My own personal history with Twin Peaks is a bit time-shifted. As is sometimes my way with cultural phenomena, I didn’t experience this particular one until years later. I try to stagger stuff like that to avoid being too trendy. One day I may find out who shot J.R., if Sam Beckett ever leaped home, and what that island on Lost is all about. However, even a decade or so after it originally aired, I went through the same bafflement, intrigue, horror, breathlessness, amazement, and disappointment as everybody else did previously. Just on a faster cycle thanks to Netflix (and in a different order thanks to a ludicrously convoluted DVD release schedule).
A lot of the exterior shots of Twin Peaks were filmed in the Snoqualmie Valley area of Washington, not too far from Seattle, in the towns of Snoqualmie, North Bend, and probably others. As we drove the area, I don’t remember seeing any logging trucks like the ones that cropped up here and there in the series, but there were many signs of the area’s logging history. I mean, like literal signs proclaiming the area’s logging history.
Since the main Twin Peaks site we came to see was a restaurant, we made sure to time it for dinner. That’s right, I’m talking about the Double R Diner, frequented by just about every character in the series and home to the famous cherry pie and (excuse me) “damn fine cup of coffee” that became beacons of light and comfort for the characters in the gloom that was Twin Peaks.
Located at 137 West North Bend Way in North Bend, the restaurant is called Twede’s Café these days. Only the original pilot and the later movie filmed inside, with a better-lit studio mock-up used at all other points in the series. Back when it was a Twin Peaks filming location, it was the Mar-T Café. Even with the name changes, you won’t be confused whether you’re at the right diner or not. “Twin Peaks” is painted in large letters on the front, along with a Twin Peaks mural at the back and a menu inside that touts its film lineage mercilessly.

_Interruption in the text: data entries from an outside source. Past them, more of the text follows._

/-- The hypotheses of `Obligations.RingTraffic` are met. -/
theorem wit_RingTraffic :
    (∃ (p : Nat) (hop : Nat) (a : Byte) (b : Byte) (deskew : Bool) (s : State), s.ringsOn = true ∧ s.ringThere p = true ∧ s.ringPhase p = 1 ∧ hopVersion (if hop = 0 then (BitVec.toNat a).land (if bit (s.port p).cfg 1 = true then 2 else 6) else BitVec.toNat a) (BitVec.toNat b) deskew ≠ 0)
    ∧ (∃ (p : Nat) (hop : Nat) (a : Byte) (b : Byte) (deskew : Bool) (s : State), s.ringsOn = true ∧ s.ringThere p = true ∧ s.ringPhase p = 1 ∧ hopVersion (if hop = 0 then (BitVec.toNat a).land (if bit (s.port p).cfg 1 = true then 2 else 6) else BitVec.toNat a) (BitVec.toNat b) deskew = 0)
    ∧ (∃ (p : Nat) (hop : Nat) (a : Byte) (b : Byte) (deskew : Bool) (s : State), s.ringsOn = true ∧ s.ringThere p = true ∧ s.ringPhase p = 4 ∧ hopVersion (if hop = 0 then (BitVec.toNat a).land (if bit (s.port p).cfg 1 = true then 2 else 6) else BitVec.toNat a) (BitVec.toNat b) deskew ≠ 0 ∧ hop ≤ (s.stationsOf (s.westOf p)).length ∧ p ∈ s.ringPorts (s.westOf p))
    ∧ (∃ (p : Nat) (wrong : Bool) (at_ : Nat) (s : State), s.ringsOn = true ∧ s.ringThere p = true ∧ (s.ringPhase p = 1 ∨ s.ringPhase p = 2) ∧ s.miswired p at_ wrong = true)
    ∧ (∃ (p : Nat) (wrong : Bool) (at_ : Nat) (s : State), s.ringsOn = true ∧ s.ringThere p = true ∧ (s.ringPhase p = 1 ∨ s.ringPhase p = 2) ∧ s.miswired p at_ wrong = false)
    ∧ (∃ (p : Nat) (s : State), s.ringsOn = true ∧ s.ringThere p = true ∧ s.ringPhase p = 3 ∧ (s.stationsOf (s.westOf p)).length ≤ 32)
    ∧ (∃ (p : Nat) (hop : Nat) (s : State), s.ringsOn = true ∧ s.ringThere p = true ∧ hop < 32)
    ∧ (∃ (p : Nat) (s : State), s.ringsOn = true ∧ s.ringThere p = true ∧ 1 ≤ s.ringPhase p ∧ s.ringPhase p ≤ 3)
    ∧ (∃ (p : Nat) (s : State), s.answers 16 p = true ∧ s.power.mode = Mode.ready)
    ∧ (∃ (p : Nat) (s : State), s.answers 16 p = true ∧ s.ringPhase p = 4)
    ∧ (∃ (p : Nat) (ns : Nat) (frame : Bytes) (s : State), s.ringUp p = true ∧ (List.length frame = 272 + 60 * (s.ringChans (s.westOf p)).length ∧ Bytes.num (List.drop (List.length frame - 16) frame) 12 4 = crc32 (List.take 12 (List.drop (List.length frame - 16) frame))) ∧ ns ≤ s.field (Reg.vlkBudget p) 15 0 * 40 ∧ (s.port p).closed = false ∧ (s.port p).arrived = false ∧ (∀ (st : Station), st ∈ s.stationsOf (s.westOf p) → st.channels ≤ 4))
    ∧ (∃ (p : Nat) (ns : Nat) (frame : Bytes) (s : State), s.ringUp p = true ∧ (¬((List.length frame = 272 + 60 * (s.ringChans (s.westOf p)).length ∧ Bytes.num (List.drop (List.length frame - 16) frame) 12 4 = crc32 (List.take 12 (List.drop (List.length frame - 16) frame))) ∧ ns ≤ s.field (Reg.vlkBudget p) 15 0 * 40 ∧ (s.port p).closed = false ∧ (s.port p).arrived = false)))
    ∧ (∃ (p : Nat) (s : State), s.ringUp p = true ∧ (s.port p).closed = false ∧ (s.port p).arrived = false)
    ∧ (∃ (p : Nat) (s : State), s.ringUp p = true ∧ (s.port p).closed = false ∧ (s.port p).arrived = true)
    ∧ (∃ (p : Nat) (i : Nat) (c : Nat) (seg : Bytes) (s : State), s.ringUp p = true ∧ (s.port p).topo = 3 ∧ s.paired = true ∧ (i, c) ∈ s.ringChans p ∧ (s.port p).closed = false ∧ s.segGood seg (i, c) = true ∧ (s.port p).good.find? (4 * i + c) = none)
    ∧ (∃ (p : Nat) (i : Nat) (s : State) (st : Station), s.ringUp p = true ∧ (s.stationsOf (s.westOf p))[i]? = some st ∧ Nat.max 1 (bits (s.port (s.westOf p)).cfg 15 8) ≤ st.bad ∧ i < 32 ∧ bit (s.reg (Reg.vlkLostMap (s.westOf p))) i = false)
    ∧ (∃ (p : Nat) (s : State), s.ringUp p = true ∧ s.inn.update = none ∧ (s.port p).side.busy = true ∧ 64 ≤ (s.port p).side.age)
    ∧ (∃ (p : Nat) (s : State), s.ringUp p = true ∧ (s.port p).side.busy = false ∧ (s.port p).plate.busy = true ∧ 64 ≤ (s.port p).plate.age) :=
  ⟨⟨0, 0, 6, 6, true, rp 1 {} up, by decide +kernel⟩,
    ⟨0, 0, 6, 0, true, rp 1 {} up, by decide +kernel⟩,
    ⟨0, 0, 6, 2, true, up4, by decide +kernel⟩,
    ⟨0, true, 0, rp 2 {} up, by decide +kernel⟩,
    ⟨0, false, 0, rp 1 {} up, by decide +kernel⟩,
    ⟨0, rp 3 {stations := [sta]} up, by decide +kernel⟩,
    ⟨0, 0, rp 1 {} up, by decide +kernel⟩,
    ⟨0, rp 1 {} up, by decide +kernel⟩,
    ⟨0, rp 1 {} up, by decide +kernel⟩,
    ⟨0, up4, by decide +kernel⟩,
    ⟨0, 500, fr true, bud up4, by decide +kernel⟩,
    ⟨0, 500, zeros 100, noIs up4, by decide +kernel⟩,
    ⟨0, noIs up4, by decide +kernel⟩,
    ⟨0, rp 4 { stations := [sta], arrived := true } up, by decide +kernel⟩,
    ⟨0, 0, 0, mkSeg 0 0 0 true, shared, by decide +kernel⟩,
    ⟨0, 0, rp 4 { stations := [{sta with bad := 3}] } up, {sta with bad := 3}, by decide +kernel⟩,
    ⟨0, rp 4 { stations := [sta], side := { busy := true, age := 64, reqs := [zeros 224] } } up, by decide +kernel⟩,
    ⟨0, rp 4 { stations := [sta], plate := { busy := true, age := 64, reqs := [zeros 224] } } up, by decide +kernel⟩⟩

/-- The hypotheses of `Obligations.DriveHeads` are met. -/
theorem wit_DriveHeads :
    (∃ (p : Nat) (i : Nat) (c : Nat) (b : Bool) (frame : Bytes) (s : State), s.hasHead (s.westOf p) i = true ∧ c < s.headChans (s.westOf p) i ∧ (if b = true then (s.head (32 * s.westOf p + i)).loopW else (s.head (32 * s.westOf p + i)).loopE) = true ∧ (¬((frame.num 28 4 = crc32 (List.take 28 frame) ∧ (frame.num 0 1 = 1 ∨ frame.num 0 1 = 2)) ∧ (frame.num 1 1).testBit 2 = true)))
    ∧ (∃ (p : Nat) (i : Nat) (c : Nat) (s : State), s.hasHead (s.westOf p) i = true ∧ c < s.headChans (s.westOf p) i ∧ 2 ≤ ((s.head (32 * s.westOf p + i)).ch c).run)
    ∧ (∃ (p : Nat) (i : Nat) (c : Nat) (s : State), s.hasHead (s.westOf p) i = true ∧ c < s.headChans (s.westOf p) i ∧ 2 ≤ (s.head (32 * s.westOf p + i)).missed)
    ∧ (∃ (p : Nat) (i : Nat) (c : Nat) (s : State), s.hasHead (s.westOf p) i = true ∧ c < s.headChans (s.westOf p) i ∧ (∀ (m : Nat), m < s.headChans (s.westOf p) i → ((s.head (32 * s.westOf p + i)).ch m).kind = 3)) :=
  ⟨⟨0, 0, 0, true, of 1, hd {loopW := true}, by decide +kernel⟩,
    ⟨0, 0, 0, hd {missed := 2, chans := [(0, {wa 1 with run := 2, on := true})]}, by decide +kernel⟩,
    ⟨0, 0, 0, hd {missed := 2, chans := [(0, {wa 1 with run := 2, on := true})]}, by decide +kernel⟩,
    ⟨0, 0, 0, hd {delayW := some 3}, by decide +kernel⟩⟩

end G1b

/-! ### Witnesses, G3q -/

namespace G3q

But you will be confused when you enter. Other than a parallelogram of pinkish neon tubes on the ceiling, the place where pies go when they die looks nothing like the place where we were all mesmerized by the sultry swaying of an entranced Audrey Horne. That’s because sometime around 2000, a fire walked with the interior so that the place had to be remodeled. Now, instead of the décor being stuck comfortably somewhere at 1960s truck stop, it’s now stuck awkwardly at 1980s teen hangout, with sparkly blue vinyl booths and pop culture kitsch on the walls.
Still, we chose one of those sparkly booths and jumped right into a menu that featured a Twin Peaks burger (two patties, two forms of pig, two cheeses) and touted the famous coffee and pie. Now, I don’t drink coffee for philosophic reasons, but we made sure to order the cherry pie, which unfortunately did not come with a piece of paper and a pencil for us to write an epic poem about it. Ha, that Gordon Cole. Best director cameo in the history of vanity. The pie was pretty good, even for a 20-year build-up and even accounting for changes in ownership and, I’m sure, recipes. Probably good enough, in fact, that I too could have forgotten the horrifying murder of a young girl for the few minutes it took me to eat it.
It was relatively crowded when we visited, so I was too embarrassed to take any pictures of the interior as a whole, but on a wall at the back of the restaurant near the bathroom were a bunch of pictures from the show, which seems like it would be tacit permission for picture taking. That, and the “Twin Peaks” painted in large letters on the front of the diner, the Twin Peaks mural at the back, and the menu inside that touts its film lineage mercilessly. I still didn’t.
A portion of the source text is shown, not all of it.